◆ WORK REQUIRED ◆
All that is wanted is a word-for-word copy of the data from its first line to the line containing "seq := nPut", both included.

Collected data entries
-- ==== Sys2Proof/Machine/Inp.lean ====
section
/-! DEFINITION. Inputs, sensor bridges, sensor messages and the glue fabric (R284 to R318). -/

namespace Sys2Proof.Machine

/-! ### Sensor messages (R303 to R306) -/

/-- A message produced by a source; it waits to be routed. -/
def State.mkMsg (s : State) (src kind sid data : Nat) : State :=
  let n := nGet s.inp.seq src
  s.modInp (fun x => { x with
    seq := nPut x.seq src ((n + 1) % 256),
    made := x.made ++ [⟨src, kind, n, sid, data % 2 ^ 28, s.ztNs⟩] })

/-- The oldest waiting SENSRX of a ring, while the bus frame engine runs. -/
def State.waitingSens (s : State) (r : Nat) : Option Desc :=
  if s.domOn .net then s.descs.find? (fun d => decide (d.eng = 7 ∧ d.opcode = 0o40 ∧ d.ring = 40 + r ∧ d.phase = .ready)) else none

/-- The oldest message of a ring's FIFO written into a waiting SENSRX (R305). -/
def State.sensServe (s : State) (r : Nat) : State :=
  match lGet s.inp.fifo r, s.waitingSens r with
  | m :: rest, some d =>
    let a := s.slotAddr d.ring d.slot
    let t := m.t / 8 % 2 ^ 36
    let lost := nGet s.inp.lost r
    s.modInp (fun x => { x with fifo := lPut x.fifo r rest, lost := nPut x.lost r 0 })
      |>.wr (a + 2) (toWord (m.src * 2 ^ 12 + m.kind * 2 ^ 8 + m.seq))
      |>.wr (a + 3) (toWord (m.sid * 2 ^ 10 + m.data / 2 ^ 18))
      |>.wr (a + 4) (toWord m.data)
      |>.wr (a + 5) (toWord (t / 2 ^ 18))
      |>.wr (a + 6) (toWord t)
      |>.finish d stDone (satTo 4095 lost)
  | _, _ => s

/-- Every waiting SENSRX served for which a message waits: the bus frame engine runs again. -/
def State.sensServeAll (s : State) : State := s.each (List.range 128) (fun i s => s.sensServe (i / 16))

/-- A message into the FIFO of a ring: the oldest goes when it is full (R304). -/
def State.toFifo (s : State) (r : Nat) (m : SMsg) : State :=
  let l := lGet s.inp.fifo r
  if l.length < 16 then s.modInp (fun x => { x with fifo := lPut x.fifo r (l ++ [m]) })
  else
    (s.modInp (fun x => { x with fifo := lPut x.fifo r (l.tail ++ [m]), lost := nPut x.lost r (nGet x.lost r + 1) })).count (INP_DROP_DROP r)
      |>.raise INP_FLAG_OVR

/-- The oldest message produced is routed. -/
def sensorMessage (s : State) : State :=
  match s.inp.made with
  | [] => s
  | m :: rest =>
    let s := s.modInp (fun x => { x with made := rest })
    let dest := s.fld (INP_BRG_DEST m.src)
    let r := s.fld (INP_BRG_RING m.src)
    s.when (decide (dest = 1 ∨ dest = 3)) (fun s => (s.toFifo r m).sensServe r)
      |>.when (decide (2 ≤ dest) && s.domOn .net) (fun s => s.talkerPlace (s.fld (INP_BRG_STRM m.src)) (acfSensor m) m.t)

def sensRx (d : Desc) (s : State) : State := s.sensServe (d.ring - 40)

/-! ### Switches (R284 to R288) -/

/-- A threshold in units of 10 µV, from the voltage of KL30_A in mV (R285). -/
def State.swThreshold (s : State) (n kl30 : Nat) : Int :=
  match s.fld (INP_SWCFG_THR n) with
  | 0 => 250000
  | 1 => 400000
  | _ => 35 * kl30

/-- What a comparator reads, from the voltages of its land and of KL30_A in mV (R285): closed beyond the threshold, to ground below it
and to battery above it. DEDUCED: it reads open again 0.4 V past the threshold, and between the two it keeps its last sample. -/
def State.swReads (s : State) (n : Nat) (land : Int) (kl30 : Nat) : Bool :=
  let v := 100 * land
  let t := s.swThreshold n kl30
  if s.on (INP_SWCFG_DIR n) then (if t < v then true else if v < t - 40000 then false else s.on (INP_SWRAW_RAW n))
  else if v < t then true
  else if t + 40000 < v then false
  else s.on (INP_SWRAW_RAW n)

/-- The wake that a change of a debounced state requests (R288). -/
def State.swWake (s : State) (n : Nat) (closed : Bool) : State :=
  s.when (s.bit (INP_SWCFG_WK n) (if closed then 0 else 1)) (fun s => s.latchWake 0o01 n)

/-- A debounced state changed (R288). -/
def State.swChange (s : State) (n : Nat) (closed : Bool) : State :=
  s.setBitF (INP_SWSTAT_STATE (n / 16)) (n % 16) closed
    |>.setBitF (INP_SWEVT_EVT (n / 16)) (n % 16) true
    |>.modInp (fun x => { x with deb := nPut x.deb n 0 })
    |>.mkMsg 32 5 0 (n + 64 * b2n closed)
    |>.swWake n closed

/-- A sample of a polled input (R286). -/
def switchPoll (n : Nat) (land : Int) (kl30 : Nat) (s : State) : State :=
  if s.swMode n ≠ 1 then s
  else
    let closed := s.swReads n land kl30
    let s := s.setFld (INP_SWRAW_RAW n) (b2n closed)
    if closed = s.sw n then s.modInp (fun x => { x with deb := nPut x.deb n 0 })
    else
      let k := nGet s.inp.deb n + 1
      if s.fld (INP_SWCFG_DEB n) ≤ k then s.swChange n closed else s.modInp (fun x => { x with deb := nPut x.deb n k })

/-- The level of a static input has held for STFLT (R287). -/
def staticFilterEnd (n : Nat) (land : Int) (kl30 : Nat) (s : State) : State :=
  if s.swMode n ≠ 2 then s
  else
    let closed := s.swReads n land kl30
    let s := s.setFld (INP_SWRAW_RAW n) (b2n closed)
    if closed = s.sw n then s else s.swChange n closed

/-- The same in BEDDED, where FAWN senses the armed static inputs of SW0 to SW7 (R287). -/
def fawnFilterEnd (n : Nat) (land : Int) (kl30 : Nat) (s : State) : State :=
  if !s.swArmed true n then s
  else
    let closed := s.swReads n land kl30
    let s := s.setFld (INP_SWRAW_RAW n) (b2n closed)
    if closed = s.sw n then s else (s.setBitF (INP_SWSTAT_STATE (n / 16)) (n % 16) closed).swWake n closed

/-! ### Analogue inputs and converters (R289 to R297) -/

/-- The inputs that a scan of a general ADC converts. -/
def State.scanList (s : State) (a : Nat) : List Nat :=
  ((List.range 12).map (fun i => a * 12 + i)).filter (fun n =>
    s.on (INP_ANCFG_EN n) && (decide (s.pw.mode ≠ .rest) || s.on (INP_ANCFG_REST n)))

def adcScan (a : Nat) (s : State) : State :=
  if s.bit INP_ADCST_FAIL (8 + a) || !(lGet s.inp.scan a).isEmpty then s
  else s.modInp (fun x => { x with scan := lPut x.scan a (s.scanList a) })

/-- The window state of a result. -/
def State.winOf (s : State) (n v : Nat) : Nat :=
  if s.fld (INP_ANHI_HI n) < v then 1 else if v < s.fld (INP_ANLO_LO n) then 2 else 0

/-- A result: the sum of 16 conversions shifted right by 2 (R289). -/
def adcSum (conv : List (BitVec 16)) : Nat := ((conv.map BitVec.toNat).sum / 4) % 2 ^ 18

/-- A change of a window state (R291); with WK it is a wake request. -/
def State.winChange (s : State) (n w : Nat) : State :=
  (s.setBitF (INP_ANEVT_EVT (n / 16)) (n % 16) true).mkMsg 33 6 0 (n + 32 * w)
    |>.latchWake 0o02 n

/-- The result of the next input of a scan: its conversions against the full scale that RNG and RATIO select. -/
def adcResult (a : Nat) (conv : List (BitVec 16)) (s : State) : State :=
  if s.bit INP_ADCST_FAIL (8 + a) then s
  else
    match lGet s.inp.scan a with
    | [] => s
    | n :: rest =>
      let v := adcSum conv
      let w := s.winOf n v
      let old := s.anWin n
      (s.modInp (fun x => { x with scan := lPut x.scan a rest })).setFld (INP_ANR_R n) v
        |>.setFld (INP_ANST_VALID n) 1
        |>.setFld (INP_ANST_WIN n) w
        |>.when (decide (w ≠ old)) (fun s => s.winChange n w)

/-- A held sample of an output converted (R293, R295): a half-bridge or a valve takes it into its next measurement; a bank's current
and a gate driver's shunt voltage, within its amplifier's range (R194), show it; the sense value of the output is judged. -/
def senseConversion (o : Nat) (v : Word) (s : State) : State :=
  if s.bit INP_ADCST_FAIL (o % 8) ∨ o < 64 ∨ (100 ≤ o ∧ o < 124) then s
  else if 80 ≤ o ∧ o < 84 then (s.setFld (VLV_BIMEAS_I (o - 80)) v.toNat).senseEvent o
  else if o < 100 then
    s.modMean o (fun m => { m with sum := m.sum + (if o < 80 then sextOf 18 v.toNat else (v.toNat : Int)), n := m.n + 1 })
  else
    let x := max (-(s.shuntMax (o - 124))) (min (s.shuntMax (o - 124)) (sextOf 18 v.toNat))
    ((s.setFld (MOT_GIMEAS_V (o - 124)) (wrapTo 18 x)).senseEvent o).motShunt (o - 124)

/-- A calibration of sense ADC 0-7 or of general ADC 0-1 (8, 9). -/
def adcCalibration (a : Nat) (ok : Bool) (s : State) : State :=
  if ok || s.bit INP_ADCST_FAIL a then s else (s.adcFail a).record 10 1 a

/-! ### Sensor supplies (R292) -/

def ssOvercurrent (k : Nat) (s : State) : State :=
  if s.fld (INP_SS_STATE k) = 1 then (s.ssOff k 2).record 10 2 k else s

def ssDriven (k : Nat) (s : State) : State :=
  if s.fld (INP_SS_STATE k) = 1 then (s.ssOff k 3).record 10 3 k else s

/-! ### SENT (R298, R299) -/

/-- The CRC of J2716 over nibbles: the recommended one runs over a further zero nibble. -/
def sentCrc (legacy : Bool) (ns : List Nat) : Nat :=
  let tab := [0, 13, 7, 10, 14, 3, 9, 4, 1, 12, 6, 11, 15, 2, 8, 5]
  let c := ns.foldl (fun c n => Nat.xor (tab.getD c 0) n) 5
  if legacy then c else tab.getD c 0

◆ TASK OUTPUT ◆
-- ==== Sys2Proof/Machine/Inp.lean ====
section
/-! DEFINITION. Inputs, sensor bridges, sensor messages and the glue fabric (R284 to R318). -/

namespace Sys2Proof.Machine

/-! ### Sensor messages (R303 to R306) -/

/-- A message produced by a source; it waits to be routed. -/
def State.mkMsg (s : State) (src kind sid data : Nat) : State :=
  let n := nGet s.inp.seq src
  s.modInp (fun x => { x with
    seq := nPut x.seq src ((n + 1) % 256),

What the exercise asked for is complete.